→ Exercise prompt
I would like each line of the data that holds the word "growBlocks" copied out.

Start of Information

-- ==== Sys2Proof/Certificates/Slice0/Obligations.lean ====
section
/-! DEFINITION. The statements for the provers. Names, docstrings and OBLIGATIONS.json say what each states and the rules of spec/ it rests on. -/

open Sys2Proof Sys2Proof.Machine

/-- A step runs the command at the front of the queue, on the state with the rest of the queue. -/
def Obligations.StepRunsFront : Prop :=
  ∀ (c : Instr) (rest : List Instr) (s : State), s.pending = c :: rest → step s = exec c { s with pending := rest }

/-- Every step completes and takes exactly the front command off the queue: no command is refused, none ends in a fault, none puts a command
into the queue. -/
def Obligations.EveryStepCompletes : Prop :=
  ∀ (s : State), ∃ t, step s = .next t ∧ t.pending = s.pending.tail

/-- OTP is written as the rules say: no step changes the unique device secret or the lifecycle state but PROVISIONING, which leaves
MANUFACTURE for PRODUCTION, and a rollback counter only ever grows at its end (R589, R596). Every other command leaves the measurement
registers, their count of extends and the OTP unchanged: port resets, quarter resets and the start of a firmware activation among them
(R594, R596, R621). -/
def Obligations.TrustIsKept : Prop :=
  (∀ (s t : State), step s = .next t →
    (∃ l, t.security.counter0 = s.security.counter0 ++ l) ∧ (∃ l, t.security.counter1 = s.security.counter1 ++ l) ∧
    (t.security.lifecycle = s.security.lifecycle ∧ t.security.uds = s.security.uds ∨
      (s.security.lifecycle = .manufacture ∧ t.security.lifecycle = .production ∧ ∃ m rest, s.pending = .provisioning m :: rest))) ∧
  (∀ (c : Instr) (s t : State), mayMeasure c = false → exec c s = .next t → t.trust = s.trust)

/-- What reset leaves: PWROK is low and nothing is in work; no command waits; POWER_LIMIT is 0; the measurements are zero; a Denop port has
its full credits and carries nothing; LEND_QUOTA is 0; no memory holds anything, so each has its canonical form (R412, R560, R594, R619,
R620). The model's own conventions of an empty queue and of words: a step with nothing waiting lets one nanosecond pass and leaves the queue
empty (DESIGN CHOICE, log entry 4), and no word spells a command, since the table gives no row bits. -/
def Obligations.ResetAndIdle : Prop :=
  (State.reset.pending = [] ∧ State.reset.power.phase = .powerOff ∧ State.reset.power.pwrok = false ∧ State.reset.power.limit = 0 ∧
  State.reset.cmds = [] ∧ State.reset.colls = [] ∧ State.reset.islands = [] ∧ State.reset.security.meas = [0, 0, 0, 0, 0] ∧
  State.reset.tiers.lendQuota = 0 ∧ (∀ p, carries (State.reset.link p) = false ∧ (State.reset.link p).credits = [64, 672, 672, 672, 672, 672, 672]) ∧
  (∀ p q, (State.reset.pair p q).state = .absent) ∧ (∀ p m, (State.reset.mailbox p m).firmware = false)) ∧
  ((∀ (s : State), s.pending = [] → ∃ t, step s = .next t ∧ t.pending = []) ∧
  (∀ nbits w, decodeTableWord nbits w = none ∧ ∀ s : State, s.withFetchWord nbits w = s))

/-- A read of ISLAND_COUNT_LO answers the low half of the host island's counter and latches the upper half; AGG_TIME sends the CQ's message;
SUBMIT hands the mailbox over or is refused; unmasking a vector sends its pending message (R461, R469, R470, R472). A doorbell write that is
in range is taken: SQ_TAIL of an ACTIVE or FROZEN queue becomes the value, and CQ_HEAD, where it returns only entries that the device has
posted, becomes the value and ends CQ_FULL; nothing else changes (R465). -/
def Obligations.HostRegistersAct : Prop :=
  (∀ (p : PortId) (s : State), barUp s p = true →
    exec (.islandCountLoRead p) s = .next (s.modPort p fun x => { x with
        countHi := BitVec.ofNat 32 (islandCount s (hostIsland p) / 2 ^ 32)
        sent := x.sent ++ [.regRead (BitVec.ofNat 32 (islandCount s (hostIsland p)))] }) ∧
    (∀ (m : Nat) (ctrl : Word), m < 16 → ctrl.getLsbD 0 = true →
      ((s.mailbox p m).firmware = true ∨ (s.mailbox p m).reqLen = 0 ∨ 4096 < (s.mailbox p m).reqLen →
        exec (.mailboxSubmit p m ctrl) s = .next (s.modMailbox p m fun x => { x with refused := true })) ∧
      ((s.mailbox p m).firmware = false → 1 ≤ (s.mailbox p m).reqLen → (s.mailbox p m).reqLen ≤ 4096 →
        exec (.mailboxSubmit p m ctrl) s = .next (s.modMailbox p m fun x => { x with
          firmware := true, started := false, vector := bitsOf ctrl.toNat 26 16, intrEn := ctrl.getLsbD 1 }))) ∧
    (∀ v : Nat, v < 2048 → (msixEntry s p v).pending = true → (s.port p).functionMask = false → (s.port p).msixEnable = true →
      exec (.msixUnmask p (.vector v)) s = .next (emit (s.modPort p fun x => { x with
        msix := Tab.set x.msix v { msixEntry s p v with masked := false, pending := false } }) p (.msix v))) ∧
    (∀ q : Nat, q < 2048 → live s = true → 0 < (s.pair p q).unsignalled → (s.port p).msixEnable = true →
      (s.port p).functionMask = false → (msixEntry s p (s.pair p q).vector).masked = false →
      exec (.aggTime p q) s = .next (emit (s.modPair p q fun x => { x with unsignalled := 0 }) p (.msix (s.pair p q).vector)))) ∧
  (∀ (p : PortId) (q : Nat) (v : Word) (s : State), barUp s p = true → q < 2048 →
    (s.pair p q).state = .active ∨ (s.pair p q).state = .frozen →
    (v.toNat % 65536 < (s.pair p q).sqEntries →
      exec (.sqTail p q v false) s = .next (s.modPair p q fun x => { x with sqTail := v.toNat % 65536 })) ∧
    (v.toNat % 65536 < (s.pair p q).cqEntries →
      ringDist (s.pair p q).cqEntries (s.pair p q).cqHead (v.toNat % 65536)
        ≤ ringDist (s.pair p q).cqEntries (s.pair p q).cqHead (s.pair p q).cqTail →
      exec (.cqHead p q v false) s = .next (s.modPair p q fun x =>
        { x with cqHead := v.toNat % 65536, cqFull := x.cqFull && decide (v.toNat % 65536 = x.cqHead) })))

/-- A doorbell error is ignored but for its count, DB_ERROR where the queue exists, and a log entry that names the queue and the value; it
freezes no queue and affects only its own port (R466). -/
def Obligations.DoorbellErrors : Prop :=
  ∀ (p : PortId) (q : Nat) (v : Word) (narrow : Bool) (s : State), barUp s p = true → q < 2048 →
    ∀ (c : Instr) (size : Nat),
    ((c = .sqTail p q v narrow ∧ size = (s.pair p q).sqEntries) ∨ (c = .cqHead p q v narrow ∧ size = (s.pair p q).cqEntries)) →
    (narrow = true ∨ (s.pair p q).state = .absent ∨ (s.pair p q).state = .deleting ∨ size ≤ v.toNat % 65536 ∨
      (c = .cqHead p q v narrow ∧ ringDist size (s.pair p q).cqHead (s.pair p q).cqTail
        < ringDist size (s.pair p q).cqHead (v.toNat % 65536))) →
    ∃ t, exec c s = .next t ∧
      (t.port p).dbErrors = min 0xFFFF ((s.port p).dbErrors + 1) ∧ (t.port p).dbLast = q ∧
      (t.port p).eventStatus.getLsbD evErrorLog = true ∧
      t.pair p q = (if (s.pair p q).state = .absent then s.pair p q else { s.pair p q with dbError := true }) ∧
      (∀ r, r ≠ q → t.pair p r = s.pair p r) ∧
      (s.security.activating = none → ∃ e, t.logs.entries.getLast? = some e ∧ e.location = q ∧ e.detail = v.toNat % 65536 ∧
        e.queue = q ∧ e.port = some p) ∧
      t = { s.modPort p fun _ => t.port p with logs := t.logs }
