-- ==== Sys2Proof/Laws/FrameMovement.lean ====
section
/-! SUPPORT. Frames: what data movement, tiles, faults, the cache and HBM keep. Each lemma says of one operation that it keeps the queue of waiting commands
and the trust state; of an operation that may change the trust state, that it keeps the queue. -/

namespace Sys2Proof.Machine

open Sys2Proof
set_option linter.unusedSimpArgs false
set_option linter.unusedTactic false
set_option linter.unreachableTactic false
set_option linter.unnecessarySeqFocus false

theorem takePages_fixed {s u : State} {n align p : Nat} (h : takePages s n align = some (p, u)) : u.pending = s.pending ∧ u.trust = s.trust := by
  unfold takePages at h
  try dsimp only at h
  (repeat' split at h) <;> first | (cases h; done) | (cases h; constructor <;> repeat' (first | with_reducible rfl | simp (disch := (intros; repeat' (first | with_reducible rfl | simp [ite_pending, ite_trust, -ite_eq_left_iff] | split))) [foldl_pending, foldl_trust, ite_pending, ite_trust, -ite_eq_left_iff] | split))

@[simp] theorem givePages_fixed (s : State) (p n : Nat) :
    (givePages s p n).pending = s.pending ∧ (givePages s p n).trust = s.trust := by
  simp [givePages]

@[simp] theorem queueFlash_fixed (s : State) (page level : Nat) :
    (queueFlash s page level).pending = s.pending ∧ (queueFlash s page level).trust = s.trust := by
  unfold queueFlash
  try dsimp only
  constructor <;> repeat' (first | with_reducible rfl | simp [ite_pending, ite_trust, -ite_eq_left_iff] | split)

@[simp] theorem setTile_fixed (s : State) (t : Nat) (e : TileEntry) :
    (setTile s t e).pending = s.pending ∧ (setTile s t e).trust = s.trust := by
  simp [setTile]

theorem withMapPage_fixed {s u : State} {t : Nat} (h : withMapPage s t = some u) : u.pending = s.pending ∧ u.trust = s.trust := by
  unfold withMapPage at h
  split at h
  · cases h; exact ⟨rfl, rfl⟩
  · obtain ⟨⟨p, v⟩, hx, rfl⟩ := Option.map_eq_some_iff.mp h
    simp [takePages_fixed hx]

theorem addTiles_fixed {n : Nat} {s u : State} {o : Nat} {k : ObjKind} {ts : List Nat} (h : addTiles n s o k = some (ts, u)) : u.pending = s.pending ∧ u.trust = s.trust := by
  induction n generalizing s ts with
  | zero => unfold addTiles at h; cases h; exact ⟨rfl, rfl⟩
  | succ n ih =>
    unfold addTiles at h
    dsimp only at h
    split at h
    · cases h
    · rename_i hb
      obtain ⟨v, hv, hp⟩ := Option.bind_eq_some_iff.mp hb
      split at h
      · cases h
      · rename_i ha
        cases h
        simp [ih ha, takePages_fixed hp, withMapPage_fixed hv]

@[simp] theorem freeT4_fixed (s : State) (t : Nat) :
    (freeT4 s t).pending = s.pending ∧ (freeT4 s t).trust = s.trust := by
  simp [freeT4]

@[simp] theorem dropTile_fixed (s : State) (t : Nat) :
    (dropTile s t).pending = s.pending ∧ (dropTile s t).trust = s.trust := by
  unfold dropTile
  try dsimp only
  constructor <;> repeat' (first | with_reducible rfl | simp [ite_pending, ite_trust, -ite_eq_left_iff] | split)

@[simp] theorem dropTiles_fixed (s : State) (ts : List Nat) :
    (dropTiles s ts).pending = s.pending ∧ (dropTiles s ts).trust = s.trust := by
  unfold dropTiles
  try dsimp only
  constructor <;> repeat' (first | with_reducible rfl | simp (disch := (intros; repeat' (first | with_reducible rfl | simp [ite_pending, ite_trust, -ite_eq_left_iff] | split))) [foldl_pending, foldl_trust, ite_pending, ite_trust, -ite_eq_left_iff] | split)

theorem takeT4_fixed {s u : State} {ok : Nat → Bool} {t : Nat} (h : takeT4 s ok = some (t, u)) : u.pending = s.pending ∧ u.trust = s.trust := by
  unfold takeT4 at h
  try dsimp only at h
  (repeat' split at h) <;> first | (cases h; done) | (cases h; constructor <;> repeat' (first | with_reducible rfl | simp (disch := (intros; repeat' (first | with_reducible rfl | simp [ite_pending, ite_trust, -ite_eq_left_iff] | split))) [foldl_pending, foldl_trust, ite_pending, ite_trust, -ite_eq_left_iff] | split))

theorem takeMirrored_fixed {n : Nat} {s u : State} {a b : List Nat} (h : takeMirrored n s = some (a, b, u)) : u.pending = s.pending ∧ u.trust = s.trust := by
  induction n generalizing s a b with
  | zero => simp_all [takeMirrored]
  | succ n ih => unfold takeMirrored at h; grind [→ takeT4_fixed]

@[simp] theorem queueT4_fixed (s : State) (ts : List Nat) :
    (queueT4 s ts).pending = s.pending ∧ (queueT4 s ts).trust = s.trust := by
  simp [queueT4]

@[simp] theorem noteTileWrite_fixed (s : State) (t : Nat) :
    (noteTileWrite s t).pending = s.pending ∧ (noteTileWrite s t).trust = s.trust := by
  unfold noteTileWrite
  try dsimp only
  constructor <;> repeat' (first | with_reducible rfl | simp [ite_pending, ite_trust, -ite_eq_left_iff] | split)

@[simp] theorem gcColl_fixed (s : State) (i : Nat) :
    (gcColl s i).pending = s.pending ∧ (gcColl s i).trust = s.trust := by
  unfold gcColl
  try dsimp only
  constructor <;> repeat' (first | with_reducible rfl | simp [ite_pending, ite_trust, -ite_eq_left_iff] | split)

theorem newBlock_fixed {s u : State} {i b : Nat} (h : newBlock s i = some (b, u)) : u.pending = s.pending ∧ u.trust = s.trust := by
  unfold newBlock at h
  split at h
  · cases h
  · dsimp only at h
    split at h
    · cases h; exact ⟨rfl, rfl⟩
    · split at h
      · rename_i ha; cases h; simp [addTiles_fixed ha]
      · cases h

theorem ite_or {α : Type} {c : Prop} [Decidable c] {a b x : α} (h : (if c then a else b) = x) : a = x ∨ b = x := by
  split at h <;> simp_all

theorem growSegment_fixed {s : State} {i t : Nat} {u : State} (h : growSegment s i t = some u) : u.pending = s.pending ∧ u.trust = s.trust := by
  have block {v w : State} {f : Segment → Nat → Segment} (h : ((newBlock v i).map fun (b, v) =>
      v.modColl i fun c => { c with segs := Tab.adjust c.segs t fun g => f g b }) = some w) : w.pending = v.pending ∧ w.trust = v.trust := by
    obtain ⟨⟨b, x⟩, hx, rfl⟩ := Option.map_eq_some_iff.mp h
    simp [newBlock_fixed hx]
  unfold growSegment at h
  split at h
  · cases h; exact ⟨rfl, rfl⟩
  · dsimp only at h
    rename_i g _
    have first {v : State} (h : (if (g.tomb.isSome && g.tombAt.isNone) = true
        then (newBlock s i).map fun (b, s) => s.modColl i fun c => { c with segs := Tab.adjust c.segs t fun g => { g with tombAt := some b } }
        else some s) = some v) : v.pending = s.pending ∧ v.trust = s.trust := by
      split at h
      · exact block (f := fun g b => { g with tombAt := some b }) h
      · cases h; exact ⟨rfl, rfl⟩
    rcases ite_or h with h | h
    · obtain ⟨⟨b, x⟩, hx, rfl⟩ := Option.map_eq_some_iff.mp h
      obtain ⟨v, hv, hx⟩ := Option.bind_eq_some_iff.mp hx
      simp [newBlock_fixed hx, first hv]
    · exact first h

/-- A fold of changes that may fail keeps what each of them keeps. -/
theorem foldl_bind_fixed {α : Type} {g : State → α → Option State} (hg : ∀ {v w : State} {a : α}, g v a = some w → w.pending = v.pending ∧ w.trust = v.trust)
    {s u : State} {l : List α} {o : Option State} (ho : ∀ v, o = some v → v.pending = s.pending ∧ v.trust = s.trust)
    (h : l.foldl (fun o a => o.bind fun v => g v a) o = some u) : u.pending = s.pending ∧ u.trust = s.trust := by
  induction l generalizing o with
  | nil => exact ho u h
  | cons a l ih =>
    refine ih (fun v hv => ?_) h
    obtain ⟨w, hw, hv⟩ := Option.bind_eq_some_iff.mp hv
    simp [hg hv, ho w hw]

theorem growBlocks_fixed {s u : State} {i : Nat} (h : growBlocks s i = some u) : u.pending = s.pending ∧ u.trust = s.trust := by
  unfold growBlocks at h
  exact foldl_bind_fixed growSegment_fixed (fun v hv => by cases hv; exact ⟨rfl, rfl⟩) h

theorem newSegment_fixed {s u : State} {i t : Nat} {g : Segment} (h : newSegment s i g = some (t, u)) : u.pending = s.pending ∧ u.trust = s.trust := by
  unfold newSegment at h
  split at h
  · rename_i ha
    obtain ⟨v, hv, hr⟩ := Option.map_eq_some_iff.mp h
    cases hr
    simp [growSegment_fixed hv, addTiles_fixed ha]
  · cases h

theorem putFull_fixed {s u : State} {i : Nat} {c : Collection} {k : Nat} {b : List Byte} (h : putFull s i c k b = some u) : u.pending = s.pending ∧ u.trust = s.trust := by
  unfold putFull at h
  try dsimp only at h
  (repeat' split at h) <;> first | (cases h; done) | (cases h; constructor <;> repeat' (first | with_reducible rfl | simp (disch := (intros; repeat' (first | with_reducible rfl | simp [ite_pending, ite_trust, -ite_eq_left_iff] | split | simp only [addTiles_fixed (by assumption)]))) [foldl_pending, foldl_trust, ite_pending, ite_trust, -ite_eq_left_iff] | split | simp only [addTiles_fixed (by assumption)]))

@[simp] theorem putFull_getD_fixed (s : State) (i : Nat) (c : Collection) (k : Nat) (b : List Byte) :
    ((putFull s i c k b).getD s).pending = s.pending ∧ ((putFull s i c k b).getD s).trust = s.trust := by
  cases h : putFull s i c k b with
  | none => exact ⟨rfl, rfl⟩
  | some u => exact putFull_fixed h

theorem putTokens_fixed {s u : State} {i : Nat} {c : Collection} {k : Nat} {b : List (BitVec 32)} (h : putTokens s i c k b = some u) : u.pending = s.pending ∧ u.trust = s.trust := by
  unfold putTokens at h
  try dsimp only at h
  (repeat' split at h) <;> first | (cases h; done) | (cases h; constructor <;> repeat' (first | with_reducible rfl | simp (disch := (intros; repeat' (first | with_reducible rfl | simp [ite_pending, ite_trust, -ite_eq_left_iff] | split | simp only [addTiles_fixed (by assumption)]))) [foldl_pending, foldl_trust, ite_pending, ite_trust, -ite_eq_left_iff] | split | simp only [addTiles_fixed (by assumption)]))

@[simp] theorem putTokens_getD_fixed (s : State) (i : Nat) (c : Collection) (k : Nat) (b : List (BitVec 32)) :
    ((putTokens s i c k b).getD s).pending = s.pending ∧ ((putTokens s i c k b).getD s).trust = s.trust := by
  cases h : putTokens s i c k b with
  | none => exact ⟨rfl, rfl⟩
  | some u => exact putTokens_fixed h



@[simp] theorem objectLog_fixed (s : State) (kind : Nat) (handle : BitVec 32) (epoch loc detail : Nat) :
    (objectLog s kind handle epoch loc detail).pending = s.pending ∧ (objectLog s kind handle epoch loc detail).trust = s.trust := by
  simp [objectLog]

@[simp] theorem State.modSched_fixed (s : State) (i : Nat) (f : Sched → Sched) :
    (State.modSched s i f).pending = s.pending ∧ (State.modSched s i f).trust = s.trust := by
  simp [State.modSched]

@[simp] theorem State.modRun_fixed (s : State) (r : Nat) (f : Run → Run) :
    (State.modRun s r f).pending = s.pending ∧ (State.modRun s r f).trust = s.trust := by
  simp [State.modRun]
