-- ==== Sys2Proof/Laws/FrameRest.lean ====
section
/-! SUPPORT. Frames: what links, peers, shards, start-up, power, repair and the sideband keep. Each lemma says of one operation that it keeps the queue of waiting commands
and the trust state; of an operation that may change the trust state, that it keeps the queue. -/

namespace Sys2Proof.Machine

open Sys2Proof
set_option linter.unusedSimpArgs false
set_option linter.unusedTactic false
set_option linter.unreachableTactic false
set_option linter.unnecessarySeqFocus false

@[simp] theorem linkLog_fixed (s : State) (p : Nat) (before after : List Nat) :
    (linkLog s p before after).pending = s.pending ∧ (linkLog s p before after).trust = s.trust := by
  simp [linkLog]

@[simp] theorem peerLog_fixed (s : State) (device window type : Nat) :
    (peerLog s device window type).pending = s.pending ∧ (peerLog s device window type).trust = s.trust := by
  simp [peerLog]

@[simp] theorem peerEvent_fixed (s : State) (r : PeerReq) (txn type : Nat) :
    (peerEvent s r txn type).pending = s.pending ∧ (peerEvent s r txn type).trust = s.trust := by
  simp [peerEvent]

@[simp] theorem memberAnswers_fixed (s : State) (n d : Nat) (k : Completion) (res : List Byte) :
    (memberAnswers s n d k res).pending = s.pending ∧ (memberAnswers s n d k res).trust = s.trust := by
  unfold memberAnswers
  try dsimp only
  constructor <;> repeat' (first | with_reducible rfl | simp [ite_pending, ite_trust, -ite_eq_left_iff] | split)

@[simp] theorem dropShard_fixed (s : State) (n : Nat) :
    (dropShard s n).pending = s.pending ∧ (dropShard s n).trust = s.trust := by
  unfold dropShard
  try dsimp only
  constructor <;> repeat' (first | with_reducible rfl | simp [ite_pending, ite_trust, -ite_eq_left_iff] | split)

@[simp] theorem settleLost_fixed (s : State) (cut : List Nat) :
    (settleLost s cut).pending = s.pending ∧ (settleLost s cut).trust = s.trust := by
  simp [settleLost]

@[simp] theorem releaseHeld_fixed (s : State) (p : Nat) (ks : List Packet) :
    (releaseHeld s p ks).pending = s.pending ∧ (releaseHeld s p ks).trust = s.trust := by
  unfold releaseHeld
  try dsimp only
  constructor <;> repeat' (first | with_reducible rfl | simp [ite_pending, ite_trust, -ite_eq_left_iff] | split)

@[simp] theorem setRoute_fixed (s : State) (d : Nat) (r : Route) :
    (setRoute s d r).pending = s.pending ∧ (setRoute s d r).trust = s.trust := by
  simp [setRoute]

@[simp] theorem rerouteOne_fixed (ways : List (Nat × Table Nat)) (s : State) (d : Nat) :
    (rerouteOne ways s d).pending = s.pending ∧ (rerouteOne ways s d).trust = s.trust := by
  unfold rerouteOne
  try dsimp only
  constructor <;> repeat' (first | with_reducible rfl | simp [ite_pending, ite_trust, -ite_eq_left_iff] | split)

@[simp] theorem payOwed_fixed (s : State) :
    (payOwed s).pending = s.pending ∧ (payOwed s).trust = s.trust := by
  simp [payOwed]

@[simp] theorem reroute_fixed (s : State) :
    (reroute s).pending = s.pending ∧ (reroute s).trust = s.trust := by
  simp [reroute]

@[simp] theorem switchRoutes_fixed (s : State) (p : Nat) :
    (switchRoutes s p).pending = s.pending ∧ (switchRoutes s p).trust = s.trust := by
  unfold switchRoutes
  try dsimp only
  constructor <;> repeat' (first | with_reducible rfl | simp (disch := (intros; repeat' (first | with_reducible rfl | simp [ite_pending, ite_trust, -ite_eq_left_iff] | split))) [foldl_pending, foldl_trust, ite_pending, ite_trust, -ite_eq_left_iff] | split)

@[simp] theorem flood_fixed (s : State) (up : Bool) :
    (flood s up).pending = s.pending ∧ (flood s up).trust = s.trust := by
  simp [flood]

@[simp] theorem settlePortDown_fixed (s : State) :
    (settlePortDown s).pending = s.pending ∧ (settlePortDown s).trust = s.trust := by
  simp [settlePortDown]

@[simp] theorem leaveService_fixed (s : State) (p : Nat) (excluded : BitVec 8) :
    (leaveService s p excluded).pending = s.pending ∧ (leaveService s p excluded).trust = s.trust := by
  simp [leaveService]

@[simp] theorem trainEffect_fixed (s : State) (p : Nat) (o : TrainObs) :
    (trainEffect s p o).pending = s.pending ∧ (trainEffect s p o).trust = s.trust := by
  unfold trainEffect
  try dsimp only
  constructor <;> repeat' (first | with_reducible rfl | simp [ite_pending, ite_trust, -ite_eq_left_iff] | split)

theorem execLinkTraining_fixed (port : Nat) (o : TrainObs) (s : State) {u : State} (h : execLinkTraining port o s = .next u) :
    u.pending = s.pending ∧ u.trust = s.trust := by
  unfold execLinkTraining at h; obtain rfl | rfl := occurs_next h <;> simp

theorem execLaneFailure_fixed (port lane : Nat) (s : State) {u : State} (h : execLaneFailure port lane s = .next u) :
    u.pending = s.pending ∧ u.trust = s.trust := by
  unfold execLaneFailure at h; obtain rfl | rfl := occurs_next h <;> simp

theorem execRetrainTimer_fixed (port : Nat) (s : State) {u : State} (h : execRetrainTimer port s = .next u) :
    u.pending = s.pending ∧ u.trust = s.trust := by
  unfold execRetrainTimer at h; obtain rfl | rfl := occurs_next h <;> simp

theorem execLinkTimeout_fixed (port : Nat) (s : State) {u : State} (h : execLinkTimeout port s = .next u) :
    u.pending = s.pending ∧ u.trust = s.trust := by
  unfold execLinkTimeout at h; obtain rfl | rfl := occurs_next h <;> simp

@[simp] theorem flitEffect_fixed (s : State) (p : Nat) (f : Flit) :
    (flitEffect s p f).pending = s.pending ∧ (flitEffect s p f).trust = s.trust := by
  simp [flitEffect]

End of Information

→ Task response
theorem growBlocks_fixed {s u : State} {i : Nat} (h : growBlocks s i = some u) : u.pending = s.pending ∧ u.trust = s.trust := by
  unfold growBlocks at h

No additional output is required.